→ TASK DETAILS:
Search the material below for the word "noPriv" and copy every line in which it occurs.

(MATERIAL SUPPLIED Opens)

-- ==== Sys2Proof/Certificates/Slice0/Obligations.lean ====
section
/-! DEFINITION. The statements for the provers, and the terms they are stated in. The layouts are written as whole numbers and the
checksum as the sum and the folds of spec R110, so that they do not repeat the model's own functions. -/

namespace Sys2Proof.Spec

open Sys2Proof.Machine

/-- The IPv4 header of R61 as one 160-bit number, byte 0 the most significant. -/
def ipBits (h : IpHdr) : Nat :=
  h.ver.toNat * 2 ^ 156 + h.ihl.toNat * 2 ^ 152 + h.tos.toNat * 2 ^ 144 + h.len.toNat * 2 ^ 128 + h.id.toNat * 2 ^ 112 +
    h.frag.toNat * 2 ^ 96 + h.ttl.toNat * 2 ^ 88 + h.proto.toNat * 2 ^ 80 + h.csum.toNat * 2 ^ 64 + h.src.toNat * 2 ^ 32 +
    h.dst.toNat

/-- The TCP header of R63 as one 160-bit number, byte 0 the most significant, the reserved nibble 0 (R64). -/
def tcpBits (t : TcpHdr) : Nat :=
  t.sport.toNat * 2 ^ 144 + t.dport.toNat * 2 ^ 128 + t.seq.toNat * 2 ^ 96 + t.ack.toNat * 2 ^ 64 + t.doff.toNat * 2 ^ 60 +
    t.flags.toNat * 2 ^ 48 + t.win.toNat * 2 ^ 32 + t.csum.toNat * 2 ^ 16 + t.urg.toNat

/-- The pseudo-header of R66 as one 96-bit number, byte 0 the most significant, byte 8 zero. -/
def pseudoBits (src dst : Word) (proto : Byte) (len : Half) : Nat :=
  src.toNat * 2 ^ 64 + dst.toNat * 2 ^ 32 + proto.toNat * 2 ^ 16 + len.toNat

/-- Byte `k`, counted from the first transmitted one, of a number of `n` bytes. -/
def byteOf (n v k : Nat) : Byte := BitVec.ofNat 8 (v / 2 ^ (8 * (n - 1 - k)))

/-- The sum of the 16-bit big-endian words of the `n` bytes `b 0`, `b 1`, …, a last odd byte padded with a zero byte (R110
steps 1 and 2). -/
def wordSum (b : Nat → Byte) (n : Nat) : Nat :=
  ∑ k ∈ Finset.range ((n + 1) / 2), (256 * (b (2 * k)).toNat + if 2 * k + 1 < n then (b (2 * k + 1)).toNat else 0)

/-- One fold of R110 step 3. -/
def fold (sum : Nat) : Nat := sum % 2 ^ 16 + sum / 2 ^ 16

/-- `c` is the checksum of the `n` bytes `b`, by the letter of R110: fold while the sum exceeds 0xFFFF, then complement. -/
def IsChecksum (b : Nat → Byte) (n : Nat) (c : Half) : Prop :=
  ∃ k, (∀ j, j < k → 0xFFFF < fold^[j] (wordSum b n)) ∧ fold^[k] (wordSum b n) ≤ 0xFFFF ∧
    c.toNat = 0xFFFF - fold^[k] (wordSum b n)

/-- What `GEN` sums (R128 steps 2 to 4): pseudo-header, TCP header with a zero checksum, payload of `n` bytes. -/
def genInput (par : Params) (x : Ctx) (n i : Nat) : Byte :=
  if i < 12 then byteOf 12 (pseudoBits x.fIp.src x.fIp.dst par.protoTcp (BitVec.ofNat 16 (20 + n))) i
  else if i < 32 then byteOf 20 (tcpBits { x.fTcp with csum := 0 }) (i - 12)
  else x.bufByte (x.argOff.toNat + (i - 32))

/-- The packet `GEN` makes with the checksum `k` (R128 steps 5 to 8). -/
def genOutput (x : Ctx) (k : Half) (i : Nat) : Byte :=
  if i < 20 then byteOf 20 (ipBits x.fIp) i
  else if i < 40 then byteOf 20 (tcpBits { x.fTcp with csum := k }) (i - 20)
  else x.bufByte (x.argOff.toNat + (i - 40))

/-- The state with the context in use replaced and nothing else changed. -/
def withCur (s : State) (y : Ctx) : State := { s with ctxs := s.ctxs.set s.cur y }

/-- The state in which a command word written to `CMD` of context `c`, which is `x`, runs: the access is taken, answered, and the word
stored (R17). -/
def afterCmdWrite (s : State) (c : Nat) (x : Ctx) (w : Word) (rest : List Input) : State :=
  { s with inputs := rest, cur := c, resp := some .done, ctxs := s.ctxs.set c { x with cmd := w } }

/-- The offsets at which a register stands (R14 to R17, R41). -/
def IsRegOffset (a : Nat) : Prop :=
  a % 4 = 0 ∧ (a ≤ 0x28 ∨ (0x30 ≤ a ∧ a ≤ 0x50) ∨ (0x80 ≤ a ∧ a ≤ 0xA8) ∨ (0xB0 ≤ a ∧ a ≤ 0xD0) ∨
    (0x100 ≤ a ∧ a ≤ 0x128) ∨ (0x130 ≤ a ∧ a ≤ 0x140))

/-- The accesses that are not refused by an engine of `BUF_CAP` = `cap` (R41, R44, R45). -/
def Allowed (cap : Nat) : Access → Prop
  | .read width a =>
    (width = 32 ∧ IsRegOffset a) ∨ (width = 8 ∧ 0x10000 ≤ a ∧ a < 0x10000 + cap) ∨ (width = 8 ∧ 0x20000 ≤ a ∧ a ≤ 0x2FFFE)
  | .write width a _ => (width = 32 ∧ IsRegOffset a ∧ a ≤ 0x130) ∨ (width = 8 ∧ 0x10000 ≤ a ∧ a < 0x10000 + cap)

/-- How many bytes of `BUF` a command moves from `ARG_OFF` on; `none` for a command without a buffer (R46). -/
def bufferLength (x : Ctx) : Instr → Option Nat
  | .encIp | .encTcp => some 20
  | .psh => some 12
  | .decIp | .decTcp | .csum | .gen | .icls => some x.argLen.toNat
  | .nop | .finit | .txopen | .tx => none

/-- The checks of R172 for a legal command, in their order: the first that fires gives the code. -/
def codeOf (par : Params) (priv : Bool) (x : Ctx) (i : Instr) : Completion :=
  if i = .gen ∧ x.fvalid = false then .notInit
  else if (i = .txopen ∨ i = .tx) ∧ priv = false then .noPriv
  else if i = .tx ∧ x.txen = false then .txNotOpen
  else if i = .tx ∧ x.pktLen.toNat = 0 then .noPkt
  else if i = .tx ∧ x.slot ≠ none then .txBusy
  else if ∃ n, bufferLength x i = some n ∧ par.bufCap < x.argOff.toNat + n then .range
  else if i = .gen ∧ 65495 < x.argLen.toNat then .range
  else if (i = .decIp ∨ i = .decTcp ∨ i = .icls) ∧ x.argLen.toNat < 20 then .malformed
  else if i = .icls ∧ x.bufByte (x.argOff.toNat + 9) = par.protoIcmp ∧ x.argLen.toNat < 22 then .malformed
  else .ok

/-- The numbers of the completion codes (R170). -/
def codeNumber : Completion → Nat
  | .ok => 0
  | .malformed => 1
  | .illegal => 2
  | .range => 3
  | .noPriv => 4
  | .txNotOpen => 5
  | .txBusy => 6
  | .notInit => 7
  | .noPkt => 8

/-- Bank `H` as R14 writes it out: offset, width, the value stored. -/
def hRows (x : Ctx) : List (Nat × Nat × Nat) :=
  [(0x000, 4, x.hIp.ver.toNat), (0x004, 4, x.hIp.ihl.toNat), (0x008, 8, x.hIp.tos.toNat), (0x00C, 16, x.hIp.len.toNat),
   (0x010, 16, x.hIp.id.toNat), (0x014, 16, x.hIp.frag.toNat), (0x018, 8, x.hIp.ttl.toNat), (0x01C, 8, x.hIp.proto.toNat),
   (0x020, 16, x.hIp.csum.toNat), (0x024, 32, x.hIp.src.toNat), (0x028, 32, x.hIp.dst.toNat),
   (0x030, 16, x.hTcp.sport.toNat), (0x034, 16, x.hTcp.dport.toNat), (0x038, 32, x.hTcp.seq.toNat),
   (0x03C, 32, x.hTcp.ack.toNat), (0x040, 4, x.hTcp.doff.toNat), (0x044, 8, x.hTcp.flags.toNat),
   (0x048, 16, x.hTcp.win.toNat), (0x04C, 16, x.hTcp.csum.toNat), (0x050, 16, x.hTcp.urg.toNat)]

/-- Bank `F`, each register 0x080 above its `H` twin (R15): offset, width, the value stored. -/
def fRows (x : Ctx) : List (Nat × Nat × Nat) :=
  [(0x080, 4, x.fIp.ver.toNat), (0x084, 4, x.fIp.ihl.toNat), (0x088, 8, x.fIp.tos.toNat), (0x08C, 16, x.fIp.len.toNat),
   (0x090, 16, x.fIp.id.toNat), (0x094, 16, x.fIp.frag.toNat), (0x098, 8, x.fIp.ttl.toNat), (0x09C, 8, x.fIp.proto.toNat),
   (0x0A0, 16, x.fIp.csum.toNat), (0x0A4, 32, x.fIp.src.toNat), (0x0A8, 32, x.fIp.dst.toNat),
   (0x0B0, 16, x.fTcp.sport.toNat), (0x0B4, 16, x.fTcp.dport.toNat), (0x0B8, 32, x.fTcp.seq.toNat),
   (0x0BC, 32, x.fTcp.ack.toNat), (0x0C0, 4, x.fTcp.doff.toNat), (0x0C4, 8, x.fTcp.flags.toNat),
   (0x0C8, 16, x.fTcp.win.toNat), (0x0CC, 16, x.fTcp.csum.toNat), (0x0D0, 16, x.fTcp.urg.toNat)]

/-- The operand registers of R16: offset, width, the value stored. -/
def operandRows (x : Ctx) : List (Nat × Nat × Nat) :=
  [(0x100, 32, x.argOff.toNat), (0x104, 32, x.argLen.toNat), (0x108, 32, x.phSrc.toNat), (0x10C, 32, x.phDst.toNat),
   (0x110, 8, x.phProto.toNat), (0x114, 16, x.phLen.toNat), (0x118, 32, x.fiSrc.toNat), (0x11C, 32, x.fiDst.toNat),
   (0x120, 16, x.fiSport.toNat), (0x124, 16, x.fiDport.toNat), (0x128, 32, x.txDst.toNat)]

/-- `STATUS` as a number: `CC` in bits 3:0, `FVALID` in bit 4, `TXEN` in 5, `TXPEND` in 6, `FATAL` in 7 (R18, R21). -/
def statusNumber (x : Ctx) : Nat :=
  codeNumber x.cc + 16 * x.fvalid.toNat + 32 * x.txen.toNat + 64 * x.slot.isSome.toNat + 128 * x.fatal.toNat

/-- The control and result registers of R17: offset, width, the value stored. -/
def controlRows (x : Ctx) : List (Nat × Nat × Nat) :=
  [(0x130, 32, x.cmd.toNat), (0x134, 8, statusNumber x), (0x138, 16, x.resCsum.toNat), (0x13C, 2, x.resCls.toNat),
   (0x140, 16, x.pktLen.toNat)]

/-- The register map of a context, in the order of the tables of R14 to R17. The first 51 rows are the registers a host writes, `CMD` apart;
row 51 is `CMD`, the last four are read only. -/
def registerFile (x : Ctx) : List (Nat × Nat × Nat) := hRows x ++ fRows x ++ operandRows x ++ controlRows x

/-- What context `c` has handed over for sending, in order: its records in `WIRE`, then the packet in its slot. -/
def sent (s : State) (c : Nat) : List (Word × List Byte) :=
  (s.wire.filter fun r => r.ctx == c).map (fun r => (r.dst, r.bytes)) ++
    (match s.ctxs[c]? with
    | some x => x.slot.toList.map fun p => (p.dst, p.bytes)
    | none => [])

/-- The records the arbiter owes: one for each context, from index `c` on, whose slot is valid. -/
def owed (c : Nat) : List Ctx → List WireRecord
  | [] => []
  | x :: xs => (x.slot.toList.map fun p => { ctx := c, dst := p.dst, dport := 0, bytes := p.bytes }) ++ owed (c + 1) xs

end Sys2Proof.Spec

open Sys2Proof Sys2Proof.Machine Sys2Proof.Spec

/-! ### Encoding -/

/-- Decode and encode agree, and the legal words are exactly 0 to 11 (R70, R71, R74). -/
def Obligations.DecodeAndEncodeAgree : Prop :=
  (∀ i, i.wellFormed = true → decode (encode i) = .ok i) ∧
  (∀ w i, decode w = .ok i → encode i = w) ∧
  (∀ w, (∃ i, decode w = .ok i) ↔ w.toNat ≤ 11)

(MATERIAL SUPPLIED Closes)

→ RESPONSE FOR THIS EXERCISE:
  else if (i = .txopen ∨ i = .tx) ∧ priv = false then .noPriv
  | .noPriv => 4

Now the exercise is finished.